Junior Ganymede
We endeavor to give satisfaction

How the LDS church makes money.

July 12th, 2012 by Bookslinger

I think it’s a good thing for the church to own income-producing assets. The Businessweek article attempts to paint some aspects of church finances and business interests as bad things, but I think it (the article) fails to do so. The things that the article points out, to which it points a finger and says “Ah ha!”, are actually good things in my opinion.

Charitable and other non-profit organizations, that intend to be around for multiple generations, need income-producing assets in order to protect their income-consuming assets (such as chapels, temples, mission offices, mission homes) during periods when donations drop off (such in recessions).

Multi-generational charitable organizations also need reserves. One of many ways to safely hold reserves is in a widely based stock portfolio. Another is in assets that tend to appreciate over time, such as land.

If those assets can both generate income (such as agricultural land, or even hunting preserves) and appreciate in value, so much the better.

The Businessweek article also fails to point out the many millions spent annually on the church’s direct welfare to church members when talking about the church’s humanitarian donations to non-members. (Though the church doesn’t publish that figure.) I consider the church’s welfare system that feeds and supports many members as humanitarian aid too.

Those who accuse the church of not making charitable donations to other organizations seem to forget that all the church’s expenditures on its core mission are charitable: building and maintaining chapels, temples, church schools, maintaining over 300 Mission Offices and 300 Mission homes around the world, flying 30,000 missionaries to/from their mission every year, feeding many members, etc. etc.

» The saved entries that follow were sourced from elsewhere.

/-- R295, R306: BEQ, BNE, BLT, BGE, LOOP, JMP, JAL, JR, NOP and FENCE.S (with no access of the context on its way) each complete with a next state. -/
def Obligations.SequencerControlFlow : Prop :=
  BranchLaw .beq (fun x y => decide (x = y)) ∧ BranchLaw .bne (fun x y => decide (x ≠ y)) ∧
  BranchLaw .blt (fun x y => decide (x.toInt < y.toInt)) ∧ BranchLaw .bge (fun x y => decide (y.toInt ≤ x.toInt)) ∧
  (∀ s c a o, SeqReady s c [a] →
    let q := seqIssued s c
    let v := greg q a - 1
    exec (.loop a o) s = .next (setSeq s c { setGreg q a v with pc := if v ≠ 0 then pcPlus (seqAt s c).pc o.toInt else (seqAt s c).pc + 1 })) ∧
  (∀ s c o, SeqReady s c [] → exec (.jmp o) s = .next (setSeq s c { seqIssued s c with pc := pcPlus (seqAt s c).pc o.toInt })) ∧
  (∀ s c o, SeqReady s c [31] → exec (.jal o) s =
    .next (setSeq s c { setGreg (seqIssued s c) 31 (BitVec.ofNat 64 ((seqAt s c).pc + 1)) with pc := pcPlus (seqAt s c).pc o.toInt })) ∧
  (∀ s c a, SeqReady s c [a] → exec (.jr a) s = .next (setSeq s c { seqIssued s c with pc := (greg (seqIssued s c) a).toNat })) ∧
  (∀ s c, SeqReady s c [] → exec .seqNop s = .next (setSeq s c { seqIssued s c with pc := (seqAt s c).pc + 1 })) ∧
  (∀ s c k, SeqReady s c [] → seqReqs s c = [] → exec (.seqFence k) s = .next (setSeq (atScope s k.toNat) c { seqIssued s c with pc := (seqAt s c).pc + 1 }))

/-- R293, R294: LD, LDW, ST, STW and the ten SAMO forms each complete with a next state: the access is on its way and the PC has moved on. -/
def Obligations.SequencerAccessesAreSent : Prop :=
  (∀ s c d a i, SeqReady s c [d, a] →
    let q := seqIssued s c
    let va := (greg q a + i.signExtend 64).toNat
    AccessLaw s c (.seqLd d a i) va 8 (.seqLoad c d.toNat false) (.read 8) d ∧
    AccessLaw s c (.ldw d a i) va 4 (.seqLoad c d.toNat true) (.read 4) d ∧
    AccessLaw s c (.seqSt d a i) va 8 (.seqStore c) (.write (bytesOfNat 8 (greg q d).toNat) false) 0 ∧
    AccessLaw s c (.stw d a i) va 4 (.seqStore c) (.write (bytesOfNat 4 (greg q d).toNat) false) 0) ∧
  AmoLaw .samoAdd 0 ∧ AmoLaw .samoSwap 1 ∧ AmoLaw .samoCas 2 ∧ AmoLaw .samoAnd 3 ∧ AmoLaw .samoOr 4 ∧ AmoLaw .samoXor 5 ∧
  AmoLaw .samoMin 6 ∧ AmoLaw .samoMax 7 ∧ AmoLaw .samoMinu 8 ∧ AmoLaw .samoMaxu 9

/-- R288, R305, Table 14-4: SRD and SWR each complete with a next state: the special registers, g0, and a write of PRIO and DEADLINE. -/
def Obligations.SpecialRegistersAreReadAndWritten : Prop :=
  (∀ s c (d : BitVec 5) (k r : BitVec 8), SeqReady s c [d] →
    let q := seqIssued s c
    let x := sectAt q k.toNat
    let read (v : Nat) : Prop := exec (.srd d k r) s = .next (setSeq s c { setGreg q d (BitVec.ofNat 64 v) with pc := (seqAt s c).pc + 1 })
    (r = 0x00 → read s.cycle.toNat) ∧ (r = 0x02 → read q.prio) ∧ (r = 0x03 → read q.deadline) ∧ (r = 0x04 → read q.sqrec) ∧
    (r = 0x01 → read (c.n + partDie c.part * 2 ^ 6 + c.part * 2 ^ 8)) ∧
    (r = 0x10 → read x.lv) ∧ (r = 0x11 → read x.cpc) ∧ (r = 0x12 → read x.mode.toNat) ∧ (r = 0x13 → read (statusWord x.sstat)) ∧
    (r = 0x14 → read (x.armq.length % 8 + (if x.armed then 8 else 0)))) ∧
  (∀ s c (a : BitVec 5) (k : BitVec 8), SeqReady s c [a] →
    let q := seqIssued s c
    exec (.swr a k 0x02) s = .next (setSeq s c { q with prio := (greg q a).toNat % 4, pc := (seqAt s c).pc + 1 }) ∧
    exec (.swr a k 0x03) s = .next (setSeq s c { q with deadline := (greg q a).toNat, pc := (seqAt s c).pc + 1 })) ∧
  (∀ (q : Seq) (r p : BitVec 5) (v : DWord), greg q 0 = 0 ∧ setGreg q 0 v = q ∧ (r ≠ 0 → greg (setGreg q r v) r = v) ∧
    (p ≠ r → greg (setGreg q r v) p = greg q p))

/-- R290, R307: TRAP and SQCTL GO each complete with a next state: a trap parks its context with class and subcode and interrupts the host, and GO takes the context back to where
it was; no other context changes, but for the pure invocations waiting in it that the fault record's own write cancels (R370). -/
def Obligations.TrapsParkAndGoReturns : Prop :=
  (∀ s c k, SeqReady s c [] →
    exec (.seqTrap k) s = .next (parkSeq (setSeq s c { seqIssued s c with pc := (seqAt s c).pc + 1 }) c clsSwtrap k.toNat)) ∧
  (∀ s c cls sub,
    let q := seqAt s c
    let t := parkSeq s c cls sub
    let x := seqAt t c
    x.st = .parkfault ∧ x.park = .trap ∧ x.resumeTo = q.parkFrom ∧ x.cls = cls ∧ x.sub = sub ∧ x.pc = q.pc ∧ x.regs = q.regs ∧
    (∀ c1, seqKey c1 ≠ seqKey c → seqAt t c1 = { seqAt s c1 with sects := (seqAt t c1).sects }) ∧ t.reqs = s.reqs ∧ t.cycle = s.cycle ∧
    (c.part < s.parts.length → (partAt t c.part).pirq.getLsbD 0 = true)) ∧
  (∀ s c, (seqAt s c).st = .parkfault → c.n < sqCount (partAt s c.part) →
    let st : SeqSt := match (seqAt s c).resumeTo with | .halt | .finish _ => .parkwait | .link => .parklink | _ => .run
    exec (.sqctlGo c) s = .next (setSeq s c { seqAt s c with park := (seqAt s c).resumeTo, resumeTo := .nothing, st := st }))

From my point of view, these income-producing assets have resulted in less financial requests being made of members.

When I first joined the church in the early 1980′s, members were requested to pay not only tithing, but also contribute a portion of local chapel construction, their ward budget, and a “temple assessment”.

There is currently a line item on the donation forms for temple construction, but it no longer is expected of members as it was back then. There is no longer a “your ward/stake must collectively donate/raise X dollars before construction” of your temple or chapel.

Line items no longer exist on the donation form for chapel construction or ward budget.

So in a very real sense, Mormons are being asked to pony up a lot less money today than 30 years ago. And I think the church’s investment income may have a large part in that.

The LDS Newsroom has a related article here.

Deseret News responds to the Businessweek article:
http://www.deseretnews.com/article/765589521/Out-of-bounds-Businessweek-cover-story-distorts.html

http://www.deseretnews.com/article/865558976/Criticism-follows-Businessweek-cover-on-Mormon-Church-finances.html

http://www.deseretnews.com/article/865558980/LDS-Church-explains-financial-history-philosophy.html

Comments (5)
Filed under: Deseret Review | Tags: , , , ,
July 12th, 2012 17:47:05
5 comments

John Mansfield
July 13, 2012

The article seemed quick and dirty, not particularly well done, but also not so terrible. The cover was astonishing though. When I first saw it, at the site of someone commenting on it, I thought it was a joking parody of what a cover to go with that article would look like. The sacrilege is over the top, but it’s also sloppily, amateurishly done. Since it really is the Businesswek cover, I guess the point was to signify that Mormonism is not a serious religion and lazy scorn is the most appropriate way of approaching it. This choice by the editors of Bloomberg Businessweek has a bit of the tribe vs. tribe vibe that I thought I sensed with the Harold Bloom piece months ago.

The Deseret News editorial also raised a good point: Businessweek of all places should run articles with less naive surprise that running businesses is a part of life.


John Mansfield
July 16, 2012

Another thought about the peculiarly amateurish style of the Bloomberg Businessweek cover: The artist’s main understanding of how to approach the Mormon church came from the recent Broadway musical. All those who congratulated themselves on how they broad-mindedly enjoyed that mockery should be really happy to see echoes of it bouncing around the New York publishing world.


Adam Greenwood
July 16, 2012

I’m rereading Tuchman’s The Distant Mirror right now. She talks about the rigorous asceticism of the new Celestine monastic order in the 14th century, and paradoxically how popular that made them with a corrupt and indulgent nobility.

The world is always wanting its religion to be powerless and wholly otherworldly.


John Mansfield
July 16, 2012

Here’s a little story I asked my wife to repeat to me last night. The father of one of her missionary companions had been a top executive with an apparel company, but left the job for a finance position with the LDS church. The daughter regretted his choice, not so much because the pay was much less, but more because he was instructed to not use his already accumulated wealth in a way that would make it look like the church was paying him a lot.


Bookslinger
July 16, 2012

John M:

re: connecting the magazine cover mockery to the musical mockery. Brigham Young said: “Every time you kick ‘Mormonism,’ you kick it up stairs: you never kick it down stairs.” (Journal of Discourses 7:145; Discourses of Brigham Young, p. 351.)

re: apparel finance man’s daughter. Isaiah had some choice things to say about women who engage in conspicuous consumption.